The Ninoy Aquino International Airport Terminal 3 (NAIA 3) should be fully operational by December 2010, said President Benigno Aquino III on Sunday.
The airport terminal, which was completed in 2006, remained unused for years before opening in partial capacity for selected domestic flights in 2008 (for Cebu Pacific and Philippine Airlines (PAL) subsidiaries Air Philippines and PAL Express). The project has been controversial for featuring in arbitration cases both in the United States and Singapore, as well as for numerous technical concerns.
A point of contention arose between the Philippine International Air Terminals Co. (Piatco) and the Philippine government, when Piatco’s “build-operate-transfer” contract was cancelled by President Gloria Macapagal-Arroyo in 2002, on the ground that unauthorized amendments were renegotiated back in 1998.
In December 2005, the Supreme Court (SC) ordered the government to pay the Piatco consortium P3 billion (USD58.8 million) as compensation if it wished to take over terminal operation. The government won an injunction against the order, but this was later lifted by an appeals court.
Recently however, the International Chamber of Commerce (ICC) in Singapore favored the Philippine government in the arbitration case regarding the NAIA-3 contract.

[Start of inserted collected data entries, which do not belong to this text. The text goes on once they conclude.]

/-! ## One step: at most two vectors an instruction, from sections 2.1 to 2.8 -/

theorem test_addi_1 : gives (run [(6#5, 0x7FFFFFFF#32)] 0x00130293) 0x00001004#32 5#5 0x80000000#32 = true := by decide
theorem test_addi_2 : gives (run [(6#5, 0x00000010#32)] 0xFFF30313) 0x00001004#32 6#5 0x0000000F#32 = true := by decide
theorem test_slti_1 : gives (run [(6#5, 0x80000000#32)] 0xFFF32293) 0x00001004#32 5#5 0x00000001#32 = true := by decide
theorem test_slti_2 : gives (run [(6#5, 0xFFFFF800#32)] 0x80032293) 0x00001004#32 5#5 0x00000000#32 = true := by decide
theorem test_sltiu_1 : gives (run [(6#5, 0xFFFFFFFE#32)] 0xFFF33293) 0x00001004#32 5#5 0x00000001#32 = true := by decide
theorem test_sltiu_2 : gives (run [(6#5, 0xFFFFFFFF#32)] 0xFFF33293) 0x00001004#32 5#5 0x00000000#32 = true := by decide
theorem test_xori_1 : gives (run [(6#5, 0xA5A5A5A5#32)] 0xFFF34293) 0x00001004#32 5#5 0x5A5A5A5A#32 = true := by decide
theorem test_xori_2 : gives (run [(6#5, 0xFFFFFFFF#32)] 0x7FF34293) 0x00001004#32 5#5 0xFFFFF800#32 = true := by decide
theorem test_ori_1 : gives (run [(6#5, 0x00000001#32)] 0x80036293) 0x00001004#32 5#5 0xFFFFF801#32 = true := by decide
theorem test_andi_1 : gives (run [(6#5, 0xCAFEF00D#32)] 0x0FF37293) 0x00001004#32 5#5 0x0000000D#32 = true := by decide
theorem test_andi_2 : gives (run [(6#5, 0xCAFEF00D#32)] 0xF0037293) 0x00001004#32 5#5 0xCAFEF000#32 = true := by decide
theorem test_slli_1 : gives (run [(6#5, 0x80000001#32)] 0x00131293) 0x00001004#32 5#5 0x00000002#32 = true := by decide
theorem test_slli_2 : gives (run [(6#5, 0x00000001#32)] 0x01F31293) 0x00001004#32 5#5 0x80000000#32 = true := by decide
theorem test_srli_1 : gives (run [(6#5, 0x80000001#32)] 0x00135293) 0x00001004#32 5#5 0x40000000#32 = true := by decide
theorem test_srli_2 : gives (run [(6#5, 0x80000000#32)] 0x01F35293) 0x00001004#32 5#5 0x00000001#32 = true := by decide
theorem test_srai_1 : gives (run [(6#5, 0x80000001#32)] 0x40135293) 0x00001004#32 5#5 0xC0000000#32 = true := by decide
theorem test_srai_2 : gives (run [(6#5, 0xFFFFFF00#32)] 0x40435293) 0x00001004#32 5#5 0xFFFFFFF0#32 = true := by decide
theorem test_lui_1 : gives (run [] 0xFFFFF2B7) 0x00001004#32 5#5 0xFFFFF000#32 = true := by decide
theorem test_auipc_1 : gives (stateAt (dataCfg .little .trap) 0x80001000#32 [] 0x80000297) 0x80001004#32 5#5 0x00001000#32 = true := by decide
theorem test_auipc_2 : gives (stateAt (dataCfg .little .trap) 0x00000FFC#32 [] 0xFFFFF297) 0x00001000#32 5#5 0xFFFFFFFC#32 = true := by decide
theorem test_add_1 : gives (run [(6#5, 0x7FFFFFFF#32), (7#5, 0x00000001#32)] 0x007302B3) 0x00001004#32 5#5 0x80000000#32 = true := by decide
theorem test_add_2 : gives (run [(6#5, 0x40000001#32)] 0x00630333) 0x00001004#32 6#5 0x80000002#32 = true := by decide
theorem test_sub_1 : gives (run [(6#5, 0x00000000#32), (7#5, 0x00000001#32)] 0x407302B3) 0x00001004#32 5#5 0xFFFFFFFF#32 = true := by decide
theorem test_sub_2 : gives (run [(6#5, 0x00000005#32), (7#5, 0x00000005#32)] 0x407302B3) 0x00001004#32 5#5 0x00000000#32 = true := by decide
theorem test_sll_1 : gives (run [(6#5, 0xFFFFFFFF#32), (7#5, 0xFFFFFFE4#32)] 0x007312B3) 0x00001004#32 5#5 0xFFFFFFF0#32 = true := by decide
theorem test_sll_2 : gives (run [(6#5, 0x00000003#32)] 0x006312B3) 0x00001004#32 5#5 0x00000018#32 = true := by decide
theorem test_slt_1 : gives (run [(6#5, 0x80000000#32), (7#5, 0x7FFFFFFF#32)] 0x007322B3) 0x00001004#32 5#5 0x00000001#32 = true := by decide
theorem test_slt_2 : gives (run [(6#5, 0x7FFFFFFF#32), (7#5, 0x80000000#32)] 0x007322B3) 0x00001004#32 5#5 0x00000000#32 = true := by decide
theorem test_sltu_1 : gives (run [(6#5, 0x80000000#32), (7#5, 0x7FFFFFFF#32)] 0x007332B3) 0x00001004#32 5#5 0x00000000#32 = true := by decide
theorem test_sltu_2 : gives (run [(6#5, 0x7FFFFFFF#32), (7#5, 0x80000000#32)] 0x007332B3) 0x00001004#32 5#5 0x00000001#32 = true := by decide
theorem test_xor_1 : gives (run [(6#5, 0xFF00FF00#32), (7#5, 0x0FF00FF0#32)] 0x007342B3) 0x00001004#32 5#5 0xF0F0F0F0#32 = true := by decide
theorem test_srl_1 : gives (run [(6#5, 0x80000000#32), (7#5, 0x0000003F#32)] 0x007352B3) 0x00001004#32 5#5 0x00000001#32 = true := by decide
theorem test_srl_2 : gives (run [(6#5, 0x80000000#32), (7#5, 0x00000020#32)] 0x007352B3) 0x00001004#32 5#5 0x80000000#32 = true := by decide
theorem test_sra_1 : gives (run [(6#5, 0x80000000#32), (7#5, 0x0000001F#32)] 0x407352B3) 0x00001004#32 5#5 0xFFFFFFFF#32 = true := by decide
theorem test_sra_2 : gives (run [(6#5, 0x80000000#32), (7#5, 0x00000021#32)] 0x407352B3) 0x00001004#32 5#5 0xC0000000#32 = true := by decide
theorem test_or_1 : gives (run [(6#5, 0xFF00FF00#32), (7#5, 0x0FF00FF0#32)] 0x007362B3) 0x00001004#32 5#5 0xFFF0FFF0#32 = true := by decide
theorem test_and_1 : gives (run [(6#5, 0xFF00FF00#32), (7#5, 0x0FF00FF0#32)] 0x007372B3) 0x00001004#32 5#5 0x0F000F00#32 = true := by decide
theorem test_jal_1 : stops (run [(1#5, 0x0000AAAA#32)] 0x002000EF) .instructionAddressMisaligned 0x00001000#32 (some 0x00001002#32) = true := by decide
theorem test_jal_2 : gives (stateAt (dataCfg .little .trap) 0xFFFFFFFC#32 [] 0x7FC002EF) 0x000007F8#32 5#5 0x00000000#32 = true := by decide
theorem test_jalr_1 : gives (run [(6#5, 0x00002001#32)] 0x000300E7) 0x00002000#32 1#5 0x00001004#32 = true := by decide
theorem test_jalr_2 : gives (run [(6#5, 0x00002000#32)] 0x00430367) 0x00002004#32 6#5 0x00001004#32 = true := by decide
theorem test_beq_1 : gives (run [(6#5, 0x00000001#32), (7#5, 0x00000002#32)] 0x00730863) 0x00001004#32 6#5 0x00000001#32 = true := by decide
theorem test_beq_2 : gives (run [(6#5, 0x80000000#32), (7#5, 0x80000000#32)] 0x00730863) 0x00001010#32 6#5 0x80000000#32 = true := by decide
theorem test_bne_1 : gives (run [(6#5, 0x00000001#32), (7#5, 0x00000002#32)] 0x00731863) 0x00001010#32 6#5 0x00000001#32 = true := by decide
theorem test_bne_2 : gives (run [(6#5, 0x00000000#32), (7#5, 0x00000000#32)] 0x00731863) 0x00001004#32 6#5 0x00000000#32 = true := by decide
theorem test_blt_1 : gives (run [(6#5, 0xFFFFFFFF#32), (7#5, 0x00000000#32)] 0x00734863) 0x00001010#32 6#5 0xFFFFFFFF#32 = true := by decide
theorem test_blt_2 : gives (run [(6#5, 0x00000000#32), (7#5, 0xFFFFFFFF#32)] 0x00734863) 0x00001004#32 6#5 0x00000000#32 = true := by decide
theorem test_bge_1 : gives (run [(6#5, 0x7FFFFFFF#32), (7#5, 0x80000000#32)] 0x00735863) 0x00001010#32 6#5 0x7FFFFFFF#32 = true := by decide
theorem test_bge_2 : gives (run [(6#5, 0x80000000#32), (7#5, 0x7FFFFFFF#32)] 0x00735863) 0x00001004#32 6#5 0x80000000#32 = true := by decide
theorem test_bltu_1 : gives (run [(6#5, 0x00000000#32), (7#5, 0xFFFFFFFF#32)] 0x00736863) 0x00001010#32 6#5 0x00000000#32 = true := by decide
theorem test_bltu_2 : gives (run [(6#5, 0xFFFFFFFF#32), (7#5, 0x00000000#32)] 0x00736863) 0x00001004#32 6#5 0xFFFFFFFF#32 = true := by decide
theorem test_bgeu_1 : gives (run [(6#5, 0x00000000#32), (7#5, 0x00000000#32)] 0x00737863) 0x00001010#32 6#5 0x00000000#32 = true := by decide
theorem test_bgeu_2 : gives (run [(6#5, 0x00000001#32), (7#5, 0x00000002#32)] 0x00737863) 0x00001004#32 6#5 0x00000001#32 = true := by decide
theorem test_lb_1 : gives (stateAt (dataCfg .big .trap) 0x00001000#32 [(6#5, 0x00002000#32), (7#5, 0x11223344#32)] 0x00030283) 0x00001004#32 5#5 0xFFFFFF80#32 = true := by decide
theorem test_lb_2 : stops (stateAt (dataCfg .little .trap) 0x00001000#32 [(6#5, 0x00002000#32), (7#5, 0x11223344#32)] 0x00830283) .loadAccessFault 0x00001000#32 (some 0x00002008#32) = true := by decide
theorem test_lbu_1 : gives (stateAt (dataCfg .little .trap) 0x00001000#32 [(6#5, 0x00002000#32), (7#5, 0x11223344#32)] 0x00734283) 0x00001004#32 5#5 0x000000F7#32 = true := by decide
theorem test_lbu_2 : stops (stateAt (dataCfg .little .trap) 0x00001000#32 [(6#5, 0x00002000#32), (7#5, 0x11223344#32)] 0xFFF34283) .loadAccessFault 0x00001000#32 (some 0x00001FFF#32) = true := by decide
theorem test_lh_1 : gives (stateAt (dataCfg .little .trap) 0x00001000#32 [(6#5, 0x00002000#32), (7#5, 0x11223344#32)] 0x00031283) 0x00001004#32 5#5 0xFFFF9180#32 = true := by decide
theorem test_lh_2 : stops (stateAt (dataCfg .little .accessFault) 0x00001000#32 [(6#5, 0x00002000#32), (7#5, 0x11223344#32)] 0x00131283) .loadAccessFault 0x00001000#32 (some 0x00002001#32) = true := by decide
theorem test_lhu_1 : gives (stateAt (dataCfg .big .trap) 0x00001000#32 [(6#5, 0x00002000#32), (7#5, 0x11223344#32)] 0x00635283) 0x00001004#32 5#5 0x000066F7#32 = true := by decide
theorem test_lhu_2 : gives (stateAt (dataCfg .little .support) 0x00001000#32 [(6#5, 0x00002000#32), (7#5, 0x11223344#32)] 0x00335283) 0x00001004#32 5#5 0x00004473#32 = true := by decide
theorem test_lw_1 : gives (stateAt (dataCfg .big .support) 0x00001000#32 [(6#5, 0x00002000#32), (7#5, 0x11223344#32)] 0x00232283) 0x00001004#32 5#5 0xA2734455#32 = true := by decide
theorem test_lw_2 : stops (stateAt (dataCfg .little .trap) 0x00001000#32 [(6#5, 0x00002000#32), (7#5, 0x11223344#32)] 0x00132283) .loadAddressMisaligned 0x00001000#32 (some 0x00002001#32) = true := by decide
theorem test_sb_1 : leaves (stateAt (dataCfg .big .trap) 0x00001000#32 [(6#5, 0x00002000#32), (7#5, 0x11223344#32)] 0x007303A3) 0x00001004#32 0x00002004#32 0x44665544#32 = true := by decide
theorem test_sb_2 : stops (stateAt (dataCfg .little .trap) 0x00001000#32 [(6#5, 0x00002000#32), (7#5, 0x11223344#32)] 0x00730423) .storeAccessFault 0x00001000#32 (some 0x00002008#32) = true := by decide
theorem test_sh_1 : leaves (stateAt (dataCfg .little .support) 0x00001000#32 [(6#5, 0x00002000#32), (7#5, 0x11223344#32)] 0x007310A3) 0x00001004#32 0x00002000#32 0x73334480#32 = true := by decide
theorem test_sh_2 : leaves (stateAt (dataCfg .big .trap) 0x00001000#32 [(6#5, 0x00002000#32), (7#5, 0x11223344#32)] 0x00731323) 0x00001004#32 0x00002004#32 0x44335544#32 = true := by decide
theorem test_sw_1 : leaves (stateAt (dataCfg .little .trap) 0x00001000#32 [(6#5, 0x00002000#32), (7#5, 0x11223344#32)] 0x00732023) 0x00001004#32 0x00002000#32 0x11223344#32 = true := by decide
theorem test_sw_2 : stops (stateAt (dataCfg .big .support) 0x00001000#32 [(6#5, 0x00002000#32), (7#5, 0x11223344#32)] 0x00732323) .storeAccessFault 0x00001000#32 (some 0x00002006#32) = true := by decide
theorem test_fence_1 : gives (run [(6#5, 0x00000009#32)] 0x0332830F) 0x00001004#32 6#5 0x00000009#32 = true := by decide
theorem test_fence_2 : gives (run [(6#5, 0x00000009#32)] 0x4330000F) 0x00001004#32 6#5 0x00000009#32 = true := by decide
theorem test_fenceTso_1 : gives (run [(6#5, 0x00000009#32)] 0x8330000F) 0x00001004#32 6#5 0x00000009#32 = true := by decide
theorem test_pause_1 : gives (run [(6#5, 0x00000009#32)] 0x0100000F) 0x00001004#32 6#5 0x00000009#32 = true := by decide
theorem test_ecall_1 : stops (run [] 0x00000073) .environmentCall 0x00001000#32 none = true := by decide
theorem test_ecall_2 : gives (withEnv (run [(10#5, 6#32)] 0x00000073) callEnv) 0x00001004#32 10#5 7#32 = true := by decide
theorem test_ebreak_1 : stops (run [] 0x00100073) .breakpoint 0x00001000#32 (some 0x00001000#32) = true := by decide
theorem test_ebreak_2 : leaves (withEnv (run [(6#5, 0x2000#32)] 0x00100073) pokeEnv) 0x00001008#32 0x2000#32 0x73A29102#32 = true := by decide
theorem test_environment_stops : stops (withEnv (run [] 0x00100073) callEnv) .breakpoint 0x00001000#32 (some 0x00001000#32) = true := by decide
theorem test_reserved_1 : stops (run [] 0x00000000) .illegalInstruction 0x00001000#32 (some 0x00000000#32) = true := by decide
theorem test_fetch_1 : stops (State.launch (dataCfg .little .trap) 0x1000#32 (Vector.replicate 32 0#32) dataMem) .instructionAccessFault 0x00001000#32 (some 0x00001000#32) = true := by decide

A similar resolution was reached by International Center for Settlement of Investment Disputes (ICSID) on the complaint of German investor Fraport AG, a member of the Piatco consortium.
“It is significant that in both of these arbitration cases they have lost and the government and the people have won and now they are now [going to] go back to our court system to be guided under our laws," Aquino said during a press conference at the La Salle Greenhills gymnasium.
“I'm waiting for a briefing on the details to move it forward so that Naia 3 can be used to its maximum capacity in time, and we’re targeting at the very least for the Christmas holidays.”